A faster processor and more memory

Aug 31, 2007 13:13 GMT  ·  By

The blade server design is one of the most popular and successful designs around the server market as it allows a greater degree of flexibility than other models and comes with several practical advantages like decreased price, ease of expandability and so on while maintaining a high performance.

In order to maintain is high status on the server market IBM announced the launch of a new generation of blade servers which are based on the Cell processor and feature an increased amount of memory while supporting a high data throughput, all of them critical pieces for high-end applications. Apart from the hardware upgrades, the new generation of IBM blade servers named BladeCenter QS21 are now smaller and the manufacturing company says that 14 such servers can be fitted into each server rack, compared to only seven when talking about the previous generation, the QS20. According to the news site computerworld which cites Paula Richards, product line manager for Cell systems at IBM, the new blade design can work in the most diverse environments being able to share the same workload with systems based on the x86 or the PowerPC hardware architecture.

"We're seeing many applications where users want to actually marry a quad-core Intel or AMD blade with a Cell blade, so they can use the standard blade for basic workloads, then push their mission-critical, exotic applications off to the Cell platform," the IBM Cell server manager said. IBM will begin selling the new Cell based blade servers in October to industrial users. Based on the Cell Broadband Engine processor which was created for Sony Computer Entertainment's PlayStation 3 gaming console by a joint venture between IBM, Sony and Toshiba, the BladeCenter QS21 is especially well suited for running visual tasks like 3-D rendering and time-critical jobs like compression and encryption. From the hardware point of view, each QS21 comes with two Cell processors running at 3.2GHz and a dual Gigabit Ethernet network connection and inside a computing cluster such a blade server can reach the mark of 6.4 TFLOPS in a BladeCenter H chassis, or 25.8 TFLOPS in a 42U rack. "We're not trying to be a general-purpose platform here. If you want to run your monthly statements or ERP, that's not what this is about," said Richards. "This is for time-critical, highly intense workloads like financial applications, digital video surveillance, medical imaging or even digital media and entertainment. Jobs where time is money."

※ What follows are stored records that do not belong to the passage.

/-! Position hold (R347, R348) -/

def State.holdReg (s : State) (h : Nat) : HoldReg := famGet (fun _ => {}) s.sf.regs h
def State.setHold (s : State) (h : Nat) (x : HoldReg) : State :=
  { s with sf := { s.sf with regs := famSet (fun _ => {}) s.sf.regs h x } }

/-- The step that the regulator commands at sector error e (R347). -/
def State.holdStepOf (s : State) (h : Nat) : Nat :=
  let x := s.holdReg h
  ((x.sector.getD 0) + s.cfgStepOfs (s.cfgHoldMotor h) + (if 0 < x.e then 3 else 0)) % 6

/-- The on time of the PWM phase's high side in a period of 50,000 ns (R347). -/
def State.holdOn (s : State) (h : Nat) : Nat :=
  50000 * s.cfgHoldDuty (s.cfgHoldMotor h) * min (s.holdReg h).e.natAbs 3 / (256 * 3)

/-- The three cells of motor m as the regulator commands them at the start of a period, at sector error e (R347). -/
def State.holdCells (s : State) (h : Nat) : State :=
  let x := s.holdReg h
  let m := s.cfgHoldMotor h
  let l := x.lane
  if x.off then (List.range 3).foldl (fun s i => s.cellCmd l (3 * m + i) 2 false false) s
  else if x.e = 0 then (List.range 3).foldl (fun s i => s.cellCmd l (3 * m + i) 2 false true) s
  else
    let pl := stepPhases (s.holdStepOf h)
    let hi := s.holdOn h != 0
    let s := s.setHold h { x with fall := if hi then some (s.now + s.holdOn h) else none }
    (List.range 3).foldl (fun s i =>
      s.cellCmd l (3 * m + i) 2 (i == pl.1 && hi) (i == pl.2 || (i == pl.1 && !hi))) s

/-- The on time of regulator h's PWM phase ends within the period (R347). -/
def State.holdFall (s : State) (h : Nat) : State :=
  let x := s.holdReg h
  match x.fall with
  | some t =>
    if s.now < t then s
    else
      let s := s.setHold h { x with fall := none }
      if x.engaged && !x.off then s.cellCmd x.lane (3 * s.cfgHoldMotor h + (stepPhases (s.holdStepOf h)).1) 2 false true else s
  | none => s

/-- Regulator h keeps its lane, moves to the other, or ends with 0x045 (R348). -/
def State.holdMove (s : State) (h : Nat) : State :=
  let x := s.holdReg h
  let m := s.cfgHoldMotor h
  if s.cellLogic x.lane && s.vgdOk x.lane then s
  else
    let s := s.cellsBack x.lane m
    let o := otherD x.lane
    if s.cellLogic o && s.vgdOk o then s.setHold h { x with lane := o, sector := none, fall := none }
    else (s.setHold h {}).raiseS 0x45

/-- A trip of the peak comparators on cells that no PWM counter serves ends with the regulator's period (R142, R347). -/
def State.holdTripEnd (s : State) (l : DLane) (m : Nat) : State :=
  if s.running l.lane && s.fb (axB l m) AX.CTRL_EN then s else s.setAxis l m { s.axis l m with tripped := false }

/-- One regulator in one period. -/
def State.holdPeriod (s : State) (h : Nat) : State :=
  if !(s.holdReg h).engaged then s
  else
    let s := s.holdMove h
    if (s.holdReg h).engaged then (s.holdTripEnd (s.holdReg h).lane (s.cfgHoldMotor h)).holdCells h else s

/-- HOLD_REG_PERIOD (R347): the cells of each hold motor are commanded from its sector error. -/
def execHoldRegPeriod (s : State) : Host.Outcome State Fault Refusal := .next ((s.holdPeriod 0).holdPeriod 1)

/-- HOLD_HALL_CHANGE (R347, R348): a Hall change at Skink's receivers updates e, or stops the hold on an illegal code or a skip. -/
def execHoldHallChange (h : Fin 2) (code : Fin 8) (s : State) : Host.Outcome State Fault Refusal :=
  if !s.skinkOn then .next s
  else
    let old := famGet (fun _ => 0) s.sf.hall h.val
    let s := { s with sf := { s.sf with hall := famSet (fun _ => 0) s.sf.hall h.val code.val } }
    let x := s.holdReg h.val
    let m := s.cfgHoldMotor h.val
    let bad := fun (s : State) =>
      ((s.setHold h.val { x with off := true }).cellsFloat x.lane (3 * m) 3).raiseS 0x48 m
    if !x.engaged || x.off || old = code.val then .next s
    else
      match hallSector code.val with
      | none => .next (bad s)
      | some k =>
        match (x.sector.orElse (fun _ => hallSector old)) with
        | none => .next (s.setHold h.val { x with sector := some k })
        | some j =>
          match hallStep j k with
          | none => .next (bad s)
          | some fwd =>
            let e := if fwd then x.e + 1 else x.e - 1
            let dev := decide (s.cfgHoldTol m < e.natAbs) && !x.deviated
            let s := s.setHold h.val { x with e := e, sector := some k, deviated := x.deviated || dev }
            .next (if dev then s.raiseS 0x47 m else s)

end Sys2Proof.Machine
end

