-- ==== Sys2Proof/Machine/Dispatch.lean ====
section
/-! DEFINITION. Which meaning each command has. -/

namespace Sys2Proof.Machine

open Sys2Proof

This new Cell based blade server will supplement IBM's already existing line of blades which come running on several different hardware platforms like the IBM's own PowerPC chips or Intel's Xeon or Core 2 Duo chips and Advanced Micro Devices's Opteron processors. While the Xeon and Opteron based blade servers are well suited for general purpose jobs and while the PowerPC architecture is designed for a maximum performance inside an UNIX environment, the Cell based architecture is best used in image intensive applications signal processing and image analysis.